* _What to work on_
Using the records below, output the stretch that opens with the line containing "decoded port write" and closes with the line containing "theorem mmc3W_wf (a", exactly and including both lines, with nothing more.
-- Records for this task follows --
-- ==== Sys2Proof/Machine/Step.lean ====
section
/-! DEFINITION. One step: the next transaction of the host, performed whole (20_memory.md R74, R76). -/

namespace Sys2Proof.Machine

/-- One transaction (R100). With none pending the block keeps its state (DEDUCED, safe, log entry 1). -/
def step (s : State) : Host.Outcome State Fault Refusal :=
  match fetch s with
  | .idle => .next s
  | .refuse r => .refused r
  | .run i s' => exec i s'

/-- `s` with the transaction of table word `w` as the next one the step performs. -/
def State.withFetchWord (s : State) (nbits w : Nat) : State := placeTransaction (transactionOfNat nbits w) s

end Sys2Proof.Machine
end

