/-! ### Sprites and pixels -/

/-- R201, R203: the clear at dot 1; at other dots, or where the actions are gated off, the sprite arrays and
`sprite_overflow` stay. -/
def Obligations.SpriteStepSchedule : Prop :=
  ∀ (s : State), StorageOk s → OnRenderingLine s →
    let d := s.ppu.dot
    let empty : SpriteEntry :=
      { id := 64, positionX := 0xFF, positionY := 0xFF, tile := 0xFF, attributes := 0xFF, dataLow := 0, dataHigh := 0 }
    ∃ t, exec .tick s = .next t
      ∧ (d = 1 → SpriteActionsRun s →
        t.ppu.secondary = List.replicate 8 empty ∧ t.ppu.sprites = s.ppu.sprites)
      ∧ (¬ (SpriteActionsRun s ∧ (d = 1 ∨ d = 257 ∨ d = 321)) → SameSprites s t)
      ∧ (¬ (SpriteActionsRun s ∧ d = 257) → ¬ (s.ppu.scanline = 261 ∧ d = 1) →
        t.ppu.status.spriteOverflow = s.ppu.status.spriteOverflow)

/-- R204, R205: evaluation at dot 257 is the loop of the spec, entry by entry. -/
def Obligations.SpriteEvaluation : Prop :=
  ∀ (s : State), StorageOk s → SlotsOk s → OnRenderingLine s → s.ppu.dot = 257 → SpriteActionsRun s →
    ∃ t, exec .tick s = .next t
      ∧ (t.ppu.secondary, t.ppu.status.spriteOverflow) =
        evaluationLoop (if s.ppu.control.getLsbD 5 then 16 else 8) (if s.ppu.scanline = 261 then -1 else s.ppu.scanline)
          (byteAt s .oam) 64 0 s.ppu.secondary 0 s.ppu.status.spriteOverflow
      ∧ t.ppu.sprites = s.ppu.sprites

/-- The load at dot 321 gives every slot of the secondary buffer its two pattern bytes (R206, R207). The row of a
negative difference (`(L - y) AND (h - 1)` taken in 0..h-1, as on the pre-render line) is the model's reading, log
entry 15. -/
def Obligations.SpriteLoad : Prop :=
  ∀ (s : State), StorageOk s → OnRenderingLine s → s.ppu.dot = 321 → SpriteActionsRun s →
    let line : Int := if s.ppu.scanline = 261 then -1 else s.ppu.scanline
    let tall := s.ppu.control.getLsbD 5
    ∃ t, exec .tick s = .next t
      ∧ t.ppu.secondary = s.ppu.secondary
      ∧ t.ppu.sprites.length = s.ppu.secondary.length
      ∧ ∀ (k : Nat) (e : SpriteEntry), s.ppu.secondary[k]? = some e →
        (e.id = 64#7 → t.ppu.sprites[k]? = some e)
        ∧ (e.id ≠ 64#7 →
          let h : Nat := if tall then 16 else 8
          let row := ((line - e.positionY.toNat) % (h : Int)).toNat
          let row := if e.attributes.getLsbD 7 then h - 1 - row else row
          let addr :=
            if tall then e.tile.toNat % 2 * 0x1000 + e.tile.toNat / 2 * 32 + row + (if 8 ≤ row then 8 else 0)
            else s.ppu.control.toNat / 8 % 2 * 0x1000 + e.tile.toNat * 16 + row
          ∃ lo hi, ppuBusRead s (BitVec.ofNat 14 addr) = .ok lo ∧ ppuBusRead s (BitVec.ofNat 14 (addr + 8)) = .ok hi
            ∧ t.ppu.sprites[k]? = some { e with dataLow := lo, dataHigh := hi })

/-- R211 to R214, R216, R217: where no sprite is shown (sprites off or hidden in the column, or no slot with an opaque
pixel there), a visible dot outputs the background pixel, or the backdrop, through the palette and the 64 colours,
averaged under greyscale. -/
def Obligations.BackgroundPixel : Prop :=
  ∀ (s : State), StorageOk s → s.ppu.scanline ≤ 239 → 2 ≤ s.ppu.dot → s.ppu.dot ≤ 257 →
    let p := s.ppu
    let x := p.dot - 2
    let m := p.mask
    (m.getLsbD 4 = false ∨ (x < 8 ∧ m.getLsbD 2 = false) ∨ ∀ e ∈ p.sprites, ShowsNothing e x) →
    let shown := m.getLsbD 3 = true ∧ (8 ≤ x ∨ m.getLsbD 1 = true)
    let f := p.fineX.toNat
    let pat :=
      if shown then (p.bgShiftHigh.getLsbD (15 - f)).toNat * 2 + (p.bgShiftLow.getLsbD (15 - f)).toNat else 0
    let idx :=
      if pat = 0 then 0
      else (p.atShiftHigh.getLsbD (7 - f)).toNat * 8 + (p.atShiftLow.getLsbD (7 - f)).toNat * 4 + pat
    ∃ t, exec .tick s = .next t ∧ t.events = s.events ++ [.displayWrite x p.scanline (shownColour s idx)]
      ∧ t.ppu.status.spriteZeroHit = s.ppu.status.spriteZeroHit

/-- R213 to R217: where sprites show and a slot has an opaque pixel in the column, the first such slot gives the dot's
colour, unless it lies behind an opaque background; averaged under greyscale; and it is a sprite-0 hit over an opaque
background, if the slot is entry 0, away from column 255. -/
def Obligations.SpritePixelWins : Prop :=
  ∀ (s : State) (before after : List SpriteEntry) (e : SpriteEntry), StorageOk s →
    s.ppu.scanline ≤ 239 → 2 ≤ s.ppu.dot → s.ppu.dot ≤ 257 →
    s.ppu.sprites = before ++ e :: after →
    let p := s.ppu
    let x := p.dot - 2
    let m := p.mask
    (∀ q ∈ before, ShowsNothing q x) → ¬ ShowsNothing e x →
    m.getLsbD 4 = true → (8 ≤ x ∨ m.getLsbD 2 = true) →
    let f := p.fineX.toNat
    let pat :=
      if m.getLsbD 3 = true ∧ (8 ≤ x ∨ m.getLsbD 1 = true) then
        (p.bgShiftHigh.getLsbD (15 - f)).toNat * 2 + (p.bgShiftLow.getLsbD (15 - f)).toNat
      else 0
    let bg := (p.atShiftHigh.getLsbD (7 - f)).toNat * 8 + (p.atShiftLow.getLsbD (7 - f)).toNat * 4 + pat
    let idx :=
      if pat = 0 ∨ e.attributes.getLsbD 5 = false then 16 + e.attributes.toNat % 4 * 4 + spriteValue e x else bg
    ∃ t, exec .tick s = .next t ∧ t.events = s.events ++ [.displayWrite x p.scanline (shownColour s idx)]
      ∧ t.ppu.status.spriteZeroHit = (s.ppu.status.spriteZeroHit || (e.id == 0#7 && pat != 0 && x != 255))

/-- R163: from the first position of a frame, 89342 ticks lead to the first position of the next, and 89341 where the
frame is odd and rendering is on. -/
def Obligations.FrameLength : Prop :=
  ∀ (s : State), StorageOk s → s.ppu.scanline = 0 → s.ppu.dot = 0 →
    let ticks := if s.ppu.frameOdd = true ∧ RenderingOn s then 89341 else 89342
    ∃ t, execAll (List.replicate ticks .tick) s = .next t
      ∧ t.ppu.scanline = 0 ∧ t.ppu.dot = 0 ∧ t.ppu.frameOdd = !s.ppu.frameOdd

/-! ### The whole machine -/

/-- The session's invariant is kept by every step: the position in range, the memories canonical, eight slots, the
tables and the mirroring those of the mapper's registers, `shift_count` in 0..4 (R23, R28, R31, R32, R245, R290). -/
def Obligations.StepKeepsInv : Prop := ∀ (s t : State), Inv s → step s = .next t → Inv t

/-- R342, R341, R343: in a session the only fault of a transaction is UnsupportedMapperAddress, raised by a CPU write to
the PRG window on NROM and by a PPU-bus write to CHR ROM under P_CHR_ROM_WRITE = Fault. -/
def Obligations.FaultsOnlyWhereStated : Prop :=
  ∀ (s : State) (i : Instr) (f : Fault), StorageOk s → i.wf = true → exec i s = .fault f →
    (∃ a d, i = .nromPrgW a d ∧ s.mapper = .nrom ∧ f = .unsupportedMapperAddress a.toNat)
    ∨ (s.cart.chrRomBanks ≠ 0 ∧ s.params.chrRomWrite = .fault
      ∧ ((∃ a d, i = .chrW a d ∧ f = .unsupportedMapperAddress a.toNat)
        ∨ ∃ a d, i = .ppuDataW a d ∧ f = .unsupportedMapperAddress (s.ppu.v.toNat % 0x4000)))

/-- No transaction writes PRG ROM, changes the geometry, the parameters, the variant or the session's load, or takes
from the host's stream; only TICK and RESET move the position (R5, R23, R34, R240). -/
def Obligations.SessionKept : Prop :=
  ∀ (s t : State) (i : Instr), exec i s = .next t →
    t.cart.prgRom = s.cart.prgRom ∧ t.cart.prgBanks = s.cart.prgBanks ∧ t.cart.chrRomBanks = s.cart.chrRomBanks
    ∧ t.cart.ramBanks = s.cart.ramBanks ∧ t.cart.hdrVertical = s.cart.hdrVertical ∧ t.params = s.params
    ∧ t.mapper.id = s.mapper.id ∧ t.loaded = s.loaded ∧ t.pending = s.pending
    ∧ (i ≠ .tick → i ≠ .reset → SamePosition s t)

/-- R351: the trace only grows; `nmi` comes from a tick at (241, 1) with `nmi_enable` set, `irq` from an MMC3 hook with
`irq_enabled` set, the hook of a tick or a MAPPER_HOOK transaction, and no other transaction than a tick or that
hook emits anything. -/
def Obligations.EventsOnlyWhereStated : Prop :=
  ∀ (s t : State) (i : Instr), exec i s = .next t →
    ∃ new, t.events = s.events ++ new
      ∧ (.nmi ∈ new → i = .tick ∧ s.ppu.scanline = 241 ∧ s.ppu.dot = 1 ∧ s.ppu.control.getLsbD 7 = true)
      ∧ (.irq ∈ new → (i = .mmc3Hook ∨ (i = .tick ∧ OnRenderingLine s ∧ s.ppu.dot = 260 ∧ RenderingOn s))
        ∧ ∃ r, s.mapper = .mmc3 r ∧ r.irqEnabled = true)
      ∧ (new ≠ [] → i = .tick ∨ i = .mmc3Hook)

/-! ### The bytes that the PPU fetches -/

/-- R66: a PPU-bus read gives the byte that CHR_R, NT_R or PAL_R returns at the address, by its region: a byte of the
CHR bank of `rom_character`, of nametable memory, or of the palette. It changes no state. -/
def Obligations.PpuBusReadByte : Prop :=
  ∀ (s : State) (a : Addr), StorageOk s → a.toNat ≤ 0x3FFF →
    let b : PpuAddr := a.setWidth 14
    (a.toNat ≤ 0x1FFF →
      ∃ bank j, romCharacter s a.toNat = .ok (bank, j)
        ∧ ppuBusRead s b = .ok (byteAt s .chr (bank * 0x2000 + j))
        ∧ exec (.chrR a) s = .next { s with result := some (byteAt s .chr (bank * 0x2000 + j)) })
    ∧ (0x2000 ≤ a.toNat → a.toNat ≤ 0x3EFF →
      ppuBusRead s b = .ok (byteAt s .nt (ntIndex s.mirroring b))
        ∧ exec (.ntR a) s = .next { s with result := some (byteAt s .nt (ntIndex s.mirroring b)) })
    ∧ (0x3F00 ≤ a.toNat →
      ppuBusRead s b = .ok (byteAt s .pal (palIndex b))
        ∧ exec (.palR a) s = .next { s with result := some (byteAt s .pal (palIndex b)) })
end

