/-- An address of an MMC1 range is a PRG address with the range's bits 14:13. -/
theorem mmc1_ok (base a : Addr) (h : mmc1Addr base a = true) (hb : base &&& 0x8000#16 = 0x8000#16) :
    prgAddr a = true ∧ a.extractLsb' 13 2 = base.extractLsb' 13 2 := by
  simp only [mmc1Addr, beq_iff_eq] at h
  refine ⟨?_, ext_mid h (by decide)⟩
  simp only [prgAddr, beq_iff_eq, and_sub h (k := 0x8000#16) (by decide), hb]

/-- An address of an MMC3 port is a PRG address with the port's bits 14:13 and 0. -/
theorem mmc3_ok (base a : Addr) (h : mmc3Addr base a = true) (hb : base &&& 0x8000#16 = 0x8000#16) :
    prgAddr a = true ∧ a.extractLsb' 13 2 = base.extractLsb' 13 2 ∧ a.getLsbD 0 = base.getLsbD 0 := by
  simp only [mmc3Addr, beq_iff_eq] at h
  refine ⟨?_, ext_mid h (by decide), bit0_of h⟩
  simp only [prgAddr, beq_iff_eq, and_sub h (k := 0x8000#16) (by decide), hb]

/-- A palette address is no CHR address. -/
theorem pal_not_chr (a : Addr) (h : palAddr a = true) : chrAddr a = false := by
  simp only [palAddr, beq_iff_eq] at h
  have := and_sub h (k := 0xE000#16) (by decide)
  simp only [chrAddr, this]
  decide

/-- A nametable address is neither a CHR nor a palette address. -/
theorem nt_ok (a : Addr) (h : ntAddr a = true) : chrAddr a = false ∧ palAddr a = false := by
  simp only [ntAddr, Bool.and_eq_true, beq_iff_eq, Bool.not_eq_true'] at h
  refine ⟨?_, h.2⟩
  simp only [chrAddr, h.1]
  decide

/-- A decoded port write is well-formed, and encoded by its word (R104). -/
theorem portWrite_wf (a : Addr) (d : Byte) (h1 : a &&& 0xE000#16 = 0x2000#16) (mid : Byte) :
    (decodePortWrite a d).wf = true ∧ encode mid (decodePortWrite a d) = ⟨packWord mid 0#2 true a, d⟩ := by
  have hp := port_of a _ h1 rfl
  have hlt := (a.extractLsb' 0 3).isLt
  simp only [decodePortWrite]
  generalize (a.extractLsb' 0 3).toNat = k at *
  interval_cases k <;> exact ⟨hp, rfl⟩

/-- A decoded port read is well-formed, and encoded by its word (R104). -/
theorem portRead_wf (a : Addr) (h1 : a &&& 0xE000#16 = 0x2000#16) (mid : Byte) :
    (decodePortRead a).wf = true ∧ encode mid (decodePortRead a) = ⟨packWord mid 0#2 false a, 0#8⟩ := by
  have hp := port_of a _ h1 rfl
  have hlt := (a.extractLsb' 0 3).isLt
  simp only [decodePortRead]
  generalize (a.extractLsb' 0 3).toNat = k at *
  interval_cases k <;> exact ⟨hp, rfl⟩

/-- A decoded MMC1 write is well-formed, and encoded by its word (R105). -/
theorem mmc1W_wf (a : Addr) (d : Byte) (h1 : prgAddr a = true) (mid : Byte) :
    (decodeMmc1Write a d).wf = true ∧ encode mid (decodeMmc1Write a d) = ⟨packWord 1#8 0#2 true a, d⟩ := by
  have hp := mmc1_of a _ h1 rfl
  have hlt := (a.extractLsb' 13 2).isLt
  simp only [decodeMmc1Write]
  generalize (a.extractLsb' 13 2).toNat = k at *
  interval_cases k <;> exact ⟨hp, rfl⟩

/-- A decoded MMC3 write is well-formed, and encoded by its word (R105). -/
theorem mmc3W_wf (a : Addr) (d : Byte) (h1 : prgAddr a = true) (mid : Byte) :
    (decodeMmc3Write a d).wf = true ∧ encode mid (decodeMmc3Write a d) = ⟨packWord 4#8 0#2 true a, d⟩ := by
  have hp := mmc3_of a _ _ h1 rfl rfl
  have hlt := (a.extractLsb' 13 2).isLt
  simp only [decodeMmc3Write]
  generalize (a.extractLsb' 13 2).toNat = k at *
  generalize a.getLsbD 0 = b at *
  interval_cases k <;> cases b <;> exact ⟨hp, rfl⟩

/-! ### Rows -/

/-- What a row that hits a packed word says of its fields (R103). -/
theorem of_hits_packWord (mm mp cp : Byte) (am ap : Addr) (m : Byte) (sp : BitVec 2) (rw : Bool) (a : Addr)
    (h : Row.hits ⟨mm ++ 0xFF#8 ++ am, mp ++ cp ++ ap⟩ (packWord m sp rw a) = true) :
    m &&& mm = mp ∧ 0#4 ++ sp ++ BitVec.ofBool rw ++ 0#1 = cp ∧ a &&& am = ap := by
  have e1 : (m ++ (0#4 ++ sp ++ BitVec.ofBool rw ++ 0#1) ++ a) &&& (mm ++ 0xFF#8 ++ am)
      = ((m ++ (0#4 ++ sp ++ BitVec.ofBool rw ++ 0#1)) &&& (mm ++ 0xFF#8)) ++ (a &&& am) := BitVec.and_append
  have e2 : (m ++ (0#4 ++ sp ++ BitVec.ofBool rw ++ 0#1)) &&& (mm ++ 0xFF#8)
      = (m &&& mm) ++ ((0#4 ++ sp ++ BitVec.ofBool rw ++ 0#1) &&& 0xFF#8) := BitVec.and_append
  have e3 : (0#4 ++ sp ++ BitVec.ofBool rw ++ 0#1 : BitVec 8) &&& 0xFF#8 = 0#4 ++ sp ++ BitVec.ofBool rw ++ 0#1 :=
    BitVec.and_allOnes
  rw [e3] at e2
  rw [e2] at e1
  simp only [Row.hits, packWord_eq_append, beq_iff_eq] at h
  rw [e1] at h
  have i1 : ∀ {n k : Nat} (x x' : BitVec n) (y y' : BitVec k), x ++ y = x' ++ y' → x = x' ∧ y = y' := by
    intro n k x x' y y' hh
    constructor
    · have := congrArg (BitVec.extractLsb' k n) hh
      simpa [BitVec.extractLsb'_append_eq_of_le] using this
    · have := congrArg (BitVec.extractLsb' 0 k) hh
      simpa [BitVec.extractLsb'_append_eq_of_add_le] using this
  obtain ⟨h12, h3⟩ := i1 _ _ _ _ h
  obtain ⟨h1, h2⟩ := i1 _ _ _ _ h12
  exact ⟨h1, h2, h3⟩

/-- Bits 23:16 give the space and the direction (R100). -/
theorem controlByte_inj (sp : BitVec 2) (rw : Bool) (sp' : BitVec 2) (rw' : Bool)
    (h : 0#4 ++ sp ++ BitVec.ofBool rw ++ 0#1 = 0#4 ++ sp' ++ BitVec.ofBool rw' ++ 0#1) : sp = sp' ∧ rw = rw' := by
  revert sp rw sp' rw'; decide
-- Records for this task concluded --
* _Final answer_
/-- A decoded port write is well-formed, and encoded by its word (R104). -/
theorem portWrite_wf (a : Addr) (d : Byte) (h1 : a &&& 0xE000#16 = 0x2000#16) (mid : Byte) :
    (decodePortWrite a d).wf = true ∧ encode mid (decodePortWrite a d) = ⟨packWord mid 0#2 true a, d⟩ := by
  have hp := port_of a _ h1 rfl
  have hlt := (a.extractLsb' 0 3).isLt
  simp only [decodePortWrite]
  generalize (a.extractLsb' 0 3).toNat = k at *
  interval_cases k <;> exact ⟨hp, rfl⟩

/-- A decoded port read is well-formed, and encoded by its word (R104). -/
theorem portRead_wf (a : Addr) (h1 : a &&& 0xE000#16 = 0x2000#16) (mid : Byte) :
    (decodePortRead a).wf = true ∧ encode mid (decodePortRead a) = ⟨packWord mid 0#2 false a, 0#8⟩ := by
  have hp := port_of a _ h1 rfl
  have hlt := (a.extractLsb' 0 3).isLt
  simp only [decodePortRead]
  generalize (a.extractLsb' 0 3).toNat = k at *
  interval_cases k <;> exact ⟨hp, rfl⟩

/-- A decoded MMC1 write is well-formed, and encoded by its word (R105). -/
theorem mmc1W_wf (a : Addr) (d : Byte) (h1 : prgAddr a = true) (mid : Byte) :
    (decodeMmc1Write a d).wf = true ∧ encode mid (decodeMmc1Write a d) = ⟨packWord 1#8 0#2 true a, d⟩ := by
  have hp := mmc1_of a _ h1 rfl
  have hlt := (a.extractLsb' 13 2).isLt
  simp only [decodeMmc1Write]
  generalize (a.extractLsb' 13 2).toNat = k at *
  interval_cases k <;> exact ⟨hp, rfl⟩

/-- A decoded MMC3 write is well-formed, and encoded by its word (R105). -/
theorem mmc3W_wf (a : Addr) (d : Byte) (h1 : prgAddr a = true) (mid : Byte) :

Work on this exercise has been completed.